-- ==== Sys2Proof/Laws/Registers.lean ====
section
/-! SUPPORT. Reading after writing and committing register rows, and the canonical form of the register file. -/

namespace Sys2Proof.Machine

theorem RegCell.key_inj {a b : RegCell} (h : a.key = b.key) : a.row = b.row ∧ a.lane = b.lane := by
  have ha := a.lane.isLt
  have hb := b.lane.isLt
  unfold RegCell.key at h
  exact ⟨by omega, Fin.ext (by omega)⟩

theorem mem_insertCell {c x : RegCell} {cs : List RegCell} (h : x ∈ insertCell c cs) : x = c ∨ x ∈ cs := by
  induction cs with
  | nil => simpa [insertCell] using h
  | cons d ds ih =>
    simp only [insertCell] at h
    split_ifs at h with h1 h2
    · simpa using h
    · rcases List.mem_cons.mp h with h | h <;> simp [h]
    · rcases List.mem_cons.mp h with h | h
      · simp [h]
      · rcases ih h with h | h <;> simp [h]

theorem insertCell_pairwise {c : RegCell} {cs : List RegCell}
    (h : cs.Pairwise fun a b => a.key < b.key) : (insertCell c cs).Pairwise fun a b => a.key < b.key := by
  induction cs with
  | nil => simp [insertCell]
  | cons d ds ih =>
    rw [List.pairwise_cons] at h
    simp only [insertCell]
    split_ifs with h1 h2
    · refine List.pairwise_cons.mpr ⟨?_, List.pairwise_cons.mpr h⟩
      intro x hx
      rcases List.mem_cons.mp hx with rfl | hx
      · exact h1
      · exact h1.trans (h.1 x hx)
    · exact List.pairwise_cons.mpr ⟨fun x hx => h2 ▸ h.1 x hx, h.2⟩
    · refine List.pairwise_cons.mpr ⟨?_, ih h.2⟩
      intro x hx
      rcases mem_insertCell hx with rfl | hx
      · omega
      · exact h.1 x hx

/-- A write keeps the canonical form. -/
theorem RegFile.write_WF {f : RegFile} (h : f.WF) (r : Nat) (l : Lane) (v : Word) : (f.write r l v).WF :=
  insertCell_pairwise h

/-- The rows of a file after a write are the old ones and the row written. -/
theorem RegFile.write_rows {f : RegFile} {r : Nat} {l : Lane} {v : Word} {c : RegCell}
    (h : c ∈ (f.write r l v).cells) : c.row = r ∨ c ∈ f.cells := by
  rcases mem_insertCell h with rfl | h
  · exact .inl rfl
  · exact .inr h

theorem find_insertCell (r : Nat) (l : Lane) (c : RegCell) (cs : List RegCell) :
    (insertCell c cs).find? (fun x => x.row == r && x.lane == l) =
      if c.row = r ∧ c.lane = l then some c else cs.find? (fun x => x.row == r && x.lane == l) := by
  induction cs with
  | nil => by_cases hc : c.row = r ∧ c.lane = l <;> simp [insertCell, hc]
  | cons d ds ih =>
    simp only [insertCell]
    by_cases hc : c.row = r ∧ c.lane = l
    · have hb : (c.row == r && c.lane == l) = true := by simp [hc]
      split_ifs with h1 h2
      · simp [hb]
      · simp [hb]
      · have hd : (d.row == r && d.lane == l) = false := by
          by_contra hd
          simp only [Bool.not_eq_false, Bool.and_eq_true, beq_iff_eq] at hd
          exact h2 (by simp [RegCell.key, hc, hd])
        rw [List.find?_cons, hd, ih, if_pos hc]
    · have hb : (c.row == r && c.lane == l) = false := by
        rw [← Bool.not_eq_true]; simpa using hc
      split_ifs with h1 h2
      · rw [List.find?_cons, hb]
      · have := RegCell.key_inj h2
        have hd : (d.row == r && d.lane == l) = false := by rw [← this.1, ← this.2, hb]
        rw [List.find?_cons, hb, List.find?_cons, hd]
      · rw [List.find?_cons, List.find?_cons, ih, if_neg hc]

/-- Reading after a write, in canonical form or not: the value written in that row lane, the old value elsewhere. -/
theorem RegFile.read_write (f : RegFile) (r r' : Nat) (l l' : Lane) (v : Word) :
    (f.write r l v).read r' l' = if r = r' ∧ l = l' then v else f.read r' l' := by
  unfold RegFile.read RegFile.write
  rw [find_insertCell r' l']
  by_cases hc : r = r' ∧ l = l' <;> simp [hc]

/-- Committing rows keeps the canonical form. -/
theorem RegFile.commitRow_WF {f : RegFile} (h : f.WF) (r : Nat) (ls : List Lane) (g : Lane → Word) :
    (f.commitRow r ls g).WF := by
  unfold RegFile.commitRow
  induction ls generalizing f with
  | nil => exact h
  | cons l ls ih => exact ih (RegFile.write_WF h r l _)

theorem RegFile.commitPair_WF {f : RegFile} (h : f.WF) (r : Nat) (ls : List Lane) (g : Lane → Container) :
    (f.commitPair r ls g).WF := by
  unfold RegFile.commitPair
  induction ls generalizing f with
  | nil => exact h
  | cons l ls ih => exact ih (RegFile.write_WF (RegFile.write_WF h r l _) _ l _)

/-- Reading after a commit of a 32-bit result: the staged value in the listed lanes of the row, the old value
elsewhere. -/
theorem RegFile.read_commitRow (f : RegFile) (r r' : Nat) (ls : List Lane) (l' : Lane) (g : Lane → Word) :
    (f.commitRow r ls g).read r' l' = if r' = r ∧ l' ∈ ls then g l' else f.read r' l' := by
  unfold RegFile.commitRow
  induction ls generalizing f with
  | nil => simp
  | cons l ls ih =>
    rw [List.foldl_cons, ih, RegFile.read_write]
    by_cases h1 : r' = r ∧ l' ∈ ls
    · simp [h1]
    · by_cases h2 : r = r' ∧ l = l'
      · obtain ⟨rfl, rfl⟩ := h2; simp
      · have h3 : ¬ (r' = r ∧ l' ∈ l :: ls) := by
          rintro ⟨rfl, hm⟩
          rcases List.mem_cons.mp hm with rfl | hm
          · exact h2 ⟨rfl, rfl⟩
          · exact h1 ⟨rfl, hm⟩
        rw [if_neg h1, if_neg h2, if_neg h3]

/-- Reading after a commit of a 64-bit result: the halves of the staged value in the two rows, the old value
elsewhere. -/
theorem RegFile.read_commitPair (f : RegFile) (r r' : Nat) (ls : List Lane) (l' : Lane)
    (g : Lane → Container) :
    (f.commitPair r ls g).read r' l' =
      if r' = r ∧ l' ∈ ls then (g l').extractLsb' 0 32
      else if r' = r + 1 ∧ l' ∈ ls then (g l').extractLsb' 32 32
      else f.read r' l' := by
  unfold RegFile.commitPair
  induction ls generalizing f with
  | nil => simp
  | cons l ls ih =>
    rw [List.foldl_cons, ih, RegFile.read_write, RegFile.read_write]
    by_cases hl : l = l'
    · subst hl
      by_cases h1 : r' = r
      · subst h1; simp
      · by_cases h2 : r' = r + 1
        · subst h2; simp
        · have h3 : ¬ r = r' := fun e => h1 e.symm
          have h4 : ¬ r + 1 = r' := fun e => h2 e.symm
          simp [h1, h2, h3, h4]
    · have hm : (l' ∈ l :: ls) ↔ l' ∈ ls := by
        simp [List.mem_cons, show ¬ l' = l from fun e => hl e.symm]
      simp [hm, hl]

/-- The rows of a file after a commit are the old ones and the row committed. -/
theorem RegFile.commitRow_rows {f : RegFile} {r : Nat} {ls : List Lane} {g : Lane → Word} {c : RegCell}
    (h : c ∈ (f.commitRow r ls g).cells) : c.row = r ∨ c ∈ f.cells := by
  unfold RegFile.commitRow at h
  induction ls generalizing f with
  | nil => exact .inr h
  | cons l ls ih =>
    rcases ih h with h | h
    · exact .inl h
    · exact RegFile.write_rows h

theorem RegFile.commitPair_rows {f : RegFile} {r : Nat} {ls : List Lane} {g : Lane → Container} {c : RegCell}
    (h : c ∈ (f.commitPair r ls g).cells) : c.row = r ∨ c.row = r + 1 ∨ c ∈ f.cells := by
  unfold RegFile.commitPair at h
  induction ls generalizing f with
  | nil => exact .inr (.inr h)
  | cons l ls ih =>
    rcases ih h with h | h | h
    · exact .inl h
    · exact .inr (.inl h)
    · rcases RegFile.write_rows h with h | h
      · exact .inr (.inl h)
      · rcases RegFile.write_rows h with h | h
        · exact .inl h
        · exact .inr (.inr h)

/-- The active lanes of a mask are the lanes whose bit is 1. -/
theorem mem_activeLanes (m : Mask) (l : Lane) : l ∈ activeLanes m ↔ m.getLsbD l.val = true := by
  simp [activeLanes]

/-- The reset state's register file is in canonical form. -/
theorem State.reset_vr_WF : State.reset.vr.WF := List.Pairwise.nil

end Sys2Proof.Machine
end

--------------------------------------------------

Work to complete
Looking through the data above, copy out each line in which the string "have" occurs.

Answer space
  have ha := a.lane.isLt
  have hb := b.lane.isLt
    · have hb : (c.row == r && c.lane == l) = true := by simp [hc]
      · have hd : (d.row == r && d.lane == l) = false := by
    · have hb : (c.row == r && c.lane == l) = false := by
      · have := RegCell.key_inj h2
        have hd : (d.row == r && d.lane == l) = false := by rw [← this.1, ← this.2, hb]
      · have h3 : ¬ (r' = r ∧ l' ∈ l :: ls) := by
        · have h3 : ¬ r = r' := fun e => h1 e.symm
          have h4 : ¬ r + 1 = r' := fun e => h2 e.symm
    · have hm : (l' ∈ l :: ls) ↔ l' ∈ ls := by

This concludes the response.